Scripting field in Kibana and use it in loop

shrikantgulia · September 11, 2018, 5:07am

can anyone help me over the scripting field. I am getting an error on running this

def x = doc['index_total'].value;
def y = doc['index_time_in_millis'].value;
{
if ( x > 0) {
def z = y / x;
return z
}
else {
def z = 5 * 0;
return z
}
}
if ( z > 0) {
def l = 0;
return l
}
else {
def f = 1;
return f
}
by creating the "indexing_latency" field and using it in the in loop but this is also throwing an error.

A help would be really appreciated

Best Regards
Shrikant

shrikantgulia · September 11, 2018, 6:03am

@magnusbaeck please guide me

Best Regards
Shrikant

shrikantgulia · September 11, 2018, 6:29am

@magnusbaeck Please help me I am stuck here

Christian_Dahlqvist · September 11, 2018, 6:44am

Please do not ping people not already active in the thread and also be patient. This forum is manned by volunteers, so there is no SLA. If you have not received any response within a few days it is generally fine to bump the issue.

When I read your issue, it is not clear exactly what you are trying to do. Can you please describe further? What is the loop you want too use it in? What does the error look like?

shrikantgulia · September 11, 2018, 6:50am

i am sorry @Christian_Dahlqvist
I am facing a issue
i want to create a script and the script is
def x = doc['index_total'].value;
def y = doc['index_time_in_millis'].value;
{
if ( x >; 0) {
def z = y / x;
return z
}
else {
def z = 5 * 0;
return z
}
}
if ( z > 0) {
def l = 0;
return l
}
else {
def f = 1;
return f
}
first i want to extract the value of Z after that i want to apply condition on that value i.e (z)

like if (z>0.3 && z<0.7) {
def l = 3;
retunr l
}
else {
def m = 0;
return m
}

please help me

Best Regards
Shrikant

Christian_Dahlqvist · September 11, 2018, 6:58am

Please format your code sample properly as it is hard to read. It looks like you are trying to do something like this:

def x = doc['index_total'].value;
def y = doc['index_time_in_millis'].value;

if ( x >; 0) {
  def z = y / x;
  return z
} else {
  def z = 5 * 0;
  return z
}

if ( z > 0) {
  def l = 0;
  return l
} else {
  def f = 1;
  return f
}

As you are calling return z the following if-else block will never be reached. If you describe what you expect your script to do it may be easier to help.

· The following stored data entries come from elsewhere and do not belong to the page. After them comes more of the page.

-- ==== Sys2Proof/Machine/Commit.lean ====
section
/-! DEFINITION. Commit groups (R301 to R312): the list, the checks made at staging and at lock, the configuration that will
be in force at a boundary, and how a group takes effect. -/

namespace Sys2Proof.Machine

/-! ### The commit list (R301) -/

/-- A commit list as read. -/
structure CommitList where
  grid    : Bool
  refFe   : Nat
  bound   : Nat
  entries : List GEntry
deriving DecidableEq, Repr

/-- The words of a byte list. -/
def wordsOf : Nat → List Byte → List Word
  | 0, _ => []
  | k + 1, b => BitVec.ofNat 32 (leVal (b.take 4)) :: wordsOf k (b.drop 4)

/-- Entry i of the list; none where it is malformed. -/
def commitEntry (b : List Byte) (i : Nat) : Option GEntry :=
  let o := 16 + 16 * i
  let off := fieldAt b (o + 4) 4
  let v := fieldAt b (o + 8) 4
  let len := fieldAt b (o + 12) 4
  if fieldAt b (o + 1) 3 ≠ 0 then none
  else
    match fieldAt b o 1 with
    | 0 => if len = 0 then some (.write off (BitVec.ofNat 32 v)) else none
    | 1 =>
      if len ≠ 0 ∧ len % 4 = 0 ∧ v + len ≤ b.length then some (.table off (wordsOf (len / 4) (b.drop v))) else none
    | _ => none

/-- The list within its first `len` bytes; none where it is malformed. -/
def commitParse (len : Nat) (b0 : List Byte) : Option CommitList :=
  let b := b0.take len
  let n := fieldAt b 0 2
  let kind := fieldAt b 2 1
  let fe := fieldAt b 3 1
  let x := fieldAt b 8 8
  let es := (List.range n).map (commitEntry b)
  if b.length = len ∧ len ≤ 2097152 ∧ 1 ≤ n ∧ n ≤ 64 ∧ 16 + 16 * n ≤ len ∧ kind ≤ 1 ∧ (kind = 1 ∨ (fe ≤ 3 ∧ x < 2 ^ 48)) ∧
      fieldAt b 4 4 = 0 ∧ es.all (fun e => e.isSome) then
    some ⟨kind == 1, if kind = 1 then 0 else fe, x, es.filterMap id⟩
  else none

/-! ### Targets (R302, R303, R392) -/

/-- Has a register a field of one of these types? -/
def hasAcc (off : Nat) (p : Acc → Bool) : Bool :=
  match regAt off with
  | some r => r.fields.any (fun f => p f.acc)
  | none => false

/-- Types of R15 that R302 calls RW. -/
def accRw : Acc → Bool
  | .rw | .rws => true
  | _ => false

/-- RW and WO. -/
def accRwWo : Acc → Bool
  | .rw | .rws | .wo => true
  | _ => false

/-- May a WRITE entry target a register? -/
def committable (off : Nat) : Bool :=
  match off / 0x10000 with
  | 2 => decide (0x020100 ≤ off) && hasAcc off accRw
  | 3 => off % 0x4000 != 0x000C && hasAcc off accRw
  | 4 => isInst (ACQ_CCH_CFG 0) 0x10 16 off || isInst (ACQ_ICH_CFG 0) 0x10 8 off ||
    (List.range 4).any (fun n => off == ACQ_FE_DARK_START n || off == ACQ_FE_DARK_LEN n)
  | 5 | 6 | 8 => off % 0x4000 != 0x0108 && hasAcc off accRwWo
  | 7 => off % 0x100 != 0x48 && hasAcc off accRwWo
  | 9 => off != TRK_INT_EN && hasAcc off accRwWo
  | 12 => off == PMC_SEQ || off == PMC_GRID_PERIOD || off == PMC_GRID_OFS || off == PMC_EXC_CFG
    || isInst (PMC_SLOT_CFG 0) 0x10 64 off || isInst (PMC_SLOT_SETTLE 0) 0x10 64 off
    || isInst (PMC_INJ_CFG 0) 0x20 4 off || isInst (PMC_INJ_SETTLE 0) 0x20 4 off || isInst (PMC_INJ_TRIG 0) 0x20 4 off
  | _ => false
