-- ==== Sys2Proof/Machine/TrackCmds.lean ====
section
/-! DEFINITION. Events of the track interface (chapter 07). -/

namespace Sys2Proof.Machine

/-- ENCODER_EDGE (R260 to R264, R268). -/
def execEncoderEdge (t : Nat) (i : Fin 2) (qa qb : Bool) (s : State) : Host.Outcome State Fault Refusal :=
  .next (s.main t (fun s => s.encoderEdge i qa qb))

/-- CMP_PULSE_END (R268). -/
def execCmpPulseEnd (t : Nat) (pin : Fin 12) (s : State) : Host.Outcome State Fault Refusal :=
  .next (s.main t (fun s => s.cmpPulseEnd pin))

/-- INDEX_PULSE (R266). -/
def execIndexPulse (t : Nat) (i : Fin 2) (level : Bool) (s : State) : Host.Outcome State Fault Refusal :=
  .next (s.main t (fun s => s.indexPulse i level))

/-- ENCODER_STALL (R263). -/
def execEncoderStall (t : Nat) (i : Fin 2) (s : State) : Host.Outcome State Fault Refusal :=
  .next (s.main t (fun s => s.encoderStall i))

/-- COUNT_HISTORY_RECORD (R267). -/
def execCountHistoryRecord (t : Nat) (i : Fin 2) (s : State) : Host.Outcome State Fault Refusal :=
  .next (s.main t (fun s => s.historyRecord i))

/-- MS_EDGE (R271). -/
def execMsEdge (t : Nat) (m : Fin 8) (falling : Bool) (stamp : Nat) (s : State) : Host.Outcome State Fault Refusal :=
  .next (s.main t (fun s => s.msEdge m falling stamp))

/-- SSI_FRAME_START (R272). -/
def execSsiFrameStart (t : Nat) (p : Fin 2) (datLow : Bool) (s : State) : Host.Outcome State Fault Refusal :=
  .next (s.main t (fun s => s.ssiStart p datLow))

/-- SSI_FRAME_END (R272). -/
def execSsiFrameEnd (t : Nat) (p : Fin 2) (bits : BitVec 32) (end_ : SsiEnd) (s : State) :
    Host.Outcome State Fault Refusal :=
  .next (s.main t (fun s => s.ssiEnd p bits.toNat end_.datLow end_.high))

/-- ENC_TARGET_UPDATE (R274, R275). -/
def execEncTargetUpdate (t : Nat) (m : Fin 4) (s : State) : Host.Outcome State Fault Refusal :=
  .next (s.main t (fun s => s.encUpdate m))

/-- ENC_STEP (R274). -/
def execEncStep (t : Nat) (m : Fin 4) (s : State) : Host.Outcome State Fault Refusal := .next (s.main t (fun s => s.encStep m))

end Sys2Proof.Machine
end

shrikantgulia · September 11, 2018, 7:04am

@Christian_Dahlqvist
Thankyou so much for the response

I want to first find the indexing latency which is (index_total / index_time_in_millis) and define it as Z.
Now I want that if Z is between (0.3 && 0.7) I want the final output (L) to be 1. and if Z is greater than (0.7 && less than 0.3) I want L to be 0.

Thanks & Regards
Shrikant

Christian_Dahlqvist · September 11, 2018, 7:06am

Then remove the return z clauses as they cause the script to terminate.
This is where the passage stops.